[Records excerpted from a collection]

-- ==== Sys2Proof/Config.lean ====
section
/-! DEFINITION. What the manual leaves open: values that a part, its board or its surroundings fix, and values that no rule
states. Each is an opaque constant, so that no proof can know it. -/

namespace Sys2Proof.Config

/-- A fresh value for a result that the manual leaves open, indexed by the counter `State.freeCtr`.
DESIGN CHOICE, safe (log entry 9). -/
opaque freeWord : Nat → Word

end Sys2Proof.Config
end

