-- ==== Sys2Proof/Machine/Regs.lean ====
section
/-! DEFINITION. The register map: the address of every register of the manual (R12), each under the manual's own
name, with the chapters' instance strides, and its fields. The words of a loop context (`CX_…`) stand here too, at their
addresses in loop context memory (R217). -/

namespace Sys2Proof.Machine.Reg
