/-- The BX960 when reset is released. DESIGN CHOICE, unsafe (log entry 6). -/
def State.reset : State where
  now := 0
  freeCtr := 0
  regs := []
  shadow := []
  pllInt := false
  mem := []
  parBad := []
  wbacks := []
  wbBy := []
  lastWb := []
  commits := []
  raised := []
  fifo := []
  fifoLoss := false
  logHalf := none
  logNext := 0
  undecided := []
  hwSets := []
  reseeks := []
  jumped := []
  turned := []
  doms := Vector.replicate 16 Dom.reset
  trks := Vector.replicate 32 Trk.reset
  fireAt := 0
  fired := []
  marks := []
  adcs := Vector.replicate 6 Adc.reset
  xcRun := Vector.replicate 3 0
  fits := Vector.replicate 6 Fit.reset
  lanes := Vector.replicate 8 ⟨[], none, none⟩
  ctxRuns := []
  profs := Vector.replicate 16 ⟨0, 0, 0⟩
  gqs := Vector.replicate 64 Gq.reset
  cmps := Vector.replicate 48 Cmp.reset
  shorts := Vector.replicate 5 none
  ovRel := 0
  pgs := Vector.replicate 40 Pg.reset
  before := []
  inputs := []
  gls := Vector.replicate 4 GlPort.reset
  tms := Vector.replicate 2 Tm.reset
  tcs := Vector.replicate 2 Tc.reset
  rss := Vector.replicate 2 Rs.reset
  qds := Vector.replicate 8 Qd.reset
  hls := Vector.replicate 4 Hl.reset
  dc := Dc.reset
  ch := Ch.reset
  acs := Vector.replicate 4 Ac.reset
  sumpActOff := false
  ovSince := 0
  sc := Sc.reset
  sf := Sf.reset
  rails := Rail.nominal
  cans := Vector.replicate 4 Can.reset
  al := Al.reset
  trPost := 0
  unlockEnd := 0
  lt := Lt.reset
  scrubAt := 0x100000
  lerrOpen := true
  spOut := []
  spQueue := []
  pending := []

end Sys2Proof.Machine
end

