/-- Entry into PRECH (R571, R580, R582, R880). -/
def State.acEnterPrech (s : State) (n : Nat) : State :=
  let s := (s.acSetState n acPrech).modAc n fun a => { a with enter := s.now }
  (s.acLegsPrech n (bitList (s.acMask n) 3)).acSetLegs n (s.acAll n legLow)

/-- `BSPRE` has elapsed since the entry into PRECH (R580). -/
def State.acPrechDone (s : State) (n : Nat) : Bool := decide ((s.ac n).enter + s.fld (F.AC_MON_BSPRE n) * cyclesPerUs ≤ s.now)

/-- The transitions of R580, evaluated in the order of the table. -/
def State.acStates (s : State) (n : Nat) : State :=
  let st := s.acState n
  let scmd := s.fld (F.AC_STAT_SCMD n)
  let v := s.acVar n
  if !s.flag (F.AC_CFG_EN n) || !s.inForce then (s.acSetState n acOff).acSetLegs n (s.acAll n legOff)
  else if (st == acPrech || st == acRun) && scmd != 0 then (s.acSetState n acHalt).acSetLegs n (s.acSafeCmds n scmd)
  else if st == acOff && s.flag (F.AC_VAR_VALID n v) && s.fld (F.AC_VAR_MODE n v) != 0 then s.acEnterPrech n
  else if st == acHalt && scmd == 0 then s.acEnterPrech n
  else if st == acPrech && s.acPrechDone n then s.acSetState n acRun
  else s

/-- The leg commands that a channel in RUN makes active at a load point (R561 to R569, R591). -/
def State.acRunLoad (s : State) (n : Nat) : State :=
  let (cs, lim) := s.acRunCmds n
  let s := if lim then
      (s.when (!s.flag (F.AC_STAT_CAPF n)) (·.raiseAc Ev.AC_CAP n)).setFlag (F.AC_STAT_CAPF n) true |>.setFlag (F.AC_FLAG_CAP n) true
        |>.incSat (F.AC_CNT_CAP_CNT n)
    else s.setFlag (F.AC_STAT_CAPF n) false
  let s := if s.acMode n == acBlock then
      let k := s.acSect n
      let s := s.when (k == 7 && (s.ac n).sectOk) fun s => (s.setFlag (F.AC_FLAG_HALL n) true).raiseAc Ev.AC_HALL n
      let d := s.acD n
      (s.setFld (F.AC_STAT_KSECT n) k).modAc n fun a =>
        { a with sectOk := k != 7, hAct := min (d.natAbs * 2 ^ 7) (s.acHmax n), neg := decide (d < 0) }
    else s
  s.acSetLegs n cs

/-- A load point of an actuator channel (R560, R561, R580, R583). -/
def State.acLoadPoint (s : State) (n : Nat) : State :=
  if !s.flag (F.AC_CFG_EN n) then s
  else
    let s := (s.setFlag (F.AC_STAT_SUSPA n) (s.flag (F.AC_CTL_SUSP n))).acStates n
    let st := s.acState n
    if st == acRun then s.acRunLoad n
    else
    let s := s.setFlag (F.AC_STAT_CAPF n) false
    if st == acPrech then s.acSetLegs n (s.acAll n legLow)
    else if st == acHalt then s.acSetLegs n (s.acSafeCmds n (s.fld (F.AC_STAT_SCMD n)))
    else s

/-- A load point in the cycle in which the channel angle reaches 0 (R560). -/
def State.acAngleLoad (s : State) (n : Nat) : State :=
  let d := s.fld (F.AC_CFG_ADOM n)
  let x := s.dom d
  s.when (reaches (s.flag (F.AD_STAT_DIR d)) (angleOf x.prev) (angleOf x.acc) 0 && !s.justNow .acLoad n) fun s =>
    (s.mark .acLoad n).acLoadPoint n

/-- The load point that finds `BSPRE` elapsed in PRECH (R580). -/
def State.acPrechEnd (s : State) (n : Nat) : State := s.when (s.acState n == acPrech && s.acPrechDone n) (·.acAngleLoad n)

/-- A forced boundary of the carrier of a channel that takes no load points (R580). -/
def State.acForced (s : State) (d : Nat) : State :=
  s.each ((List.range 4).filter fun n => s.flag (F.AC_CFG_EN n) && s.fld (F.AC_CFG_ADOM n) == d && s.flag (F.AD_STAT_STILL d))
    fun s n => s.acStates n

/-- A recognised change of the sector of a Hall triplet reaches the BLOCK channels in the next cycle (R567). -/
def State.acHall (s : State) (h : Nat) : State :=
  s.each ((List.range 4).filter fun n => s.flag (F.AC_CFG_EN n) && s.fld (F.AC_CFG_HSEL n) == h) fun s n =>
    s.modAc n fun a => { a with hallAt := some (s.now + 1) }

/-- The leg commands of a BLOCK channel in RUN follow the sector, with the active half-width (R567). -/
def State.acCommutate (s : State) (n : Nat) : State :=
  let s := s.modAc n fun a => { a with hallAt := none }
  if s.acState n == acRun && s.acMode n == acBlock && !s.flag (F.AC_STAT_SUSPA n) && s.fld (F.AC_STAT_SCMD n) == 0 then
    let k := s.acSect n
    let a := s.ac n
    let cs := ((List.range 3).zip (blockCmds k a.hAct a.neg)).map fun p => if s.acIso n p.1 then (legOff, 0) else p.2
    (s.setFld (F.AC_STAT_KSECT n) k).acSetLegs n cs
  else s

» **TASK TO COMPLETE**
The lines above from the one containing "before := []" through the one containing "let v := s.acVar n" are to be set down exactly, and no others.

» **COMPLETED TASK**
  before := []
  inputs := []
  gls := Vector.replicate 4 GlPort.reset
  tms := Vector.replicate 2 Tm.reset
  tcs := Vector.replicate 2 Tc.reset
  rss := Vector.replicate 2 Rs.reset
  qds := Vector.replicate 8 Qd.reset
  hls := Vector.replicate 4 Hl.reset
  dc := Dc.reset
  ch := Ch.reset
  acs := Vector.replicate 4 Ac.reset
  sumpActOff := false
  ovSince := 0
  sc := Sc.reset
  sf := Sf.reset
  rails := Rail.nominal
  cans := Vector.replicate 4 Can.reset
  al := Al.reset
  trPost := 0
  unlockEnd := 0
  lt := Lt.reset
  scrubAt := 0x100000
  lerrOpen := true
  spOut := []
  spQueue := []
  pending := []

end Sys2Proof.Machine
end

/-- Entry into PRECH (R571, R580, R582, R880). -/
def State.acEnterPrech (s : State) (n : Nat) : State :=
  let s := (s.acSetState n acPrech).modAc n fun a => { a with enter := s.now }
  (s.acLegsPrech n (bitList (s.acMask n) 3)).acSetLegs n (s.acAll n legLow)

/-- `BSPRE` has elapsed since the entry into PRECH (R580). -/
def State.acPrechDone (s : State) (n : Nat) : Bool := decide ((s.ac n).enter + s.fld (F.AC_MON_BSPRE n) * cyclesPerUs ≤ s.now)

/-- The transitions of R580, evaluated in the order of the table. -/
def State.acStates (s : State) (n : Nat) : State :=
  let st := s.acState n
  let scmd := s.fld (F.AC_STAT_SCMD n)
  let v := s.acVar n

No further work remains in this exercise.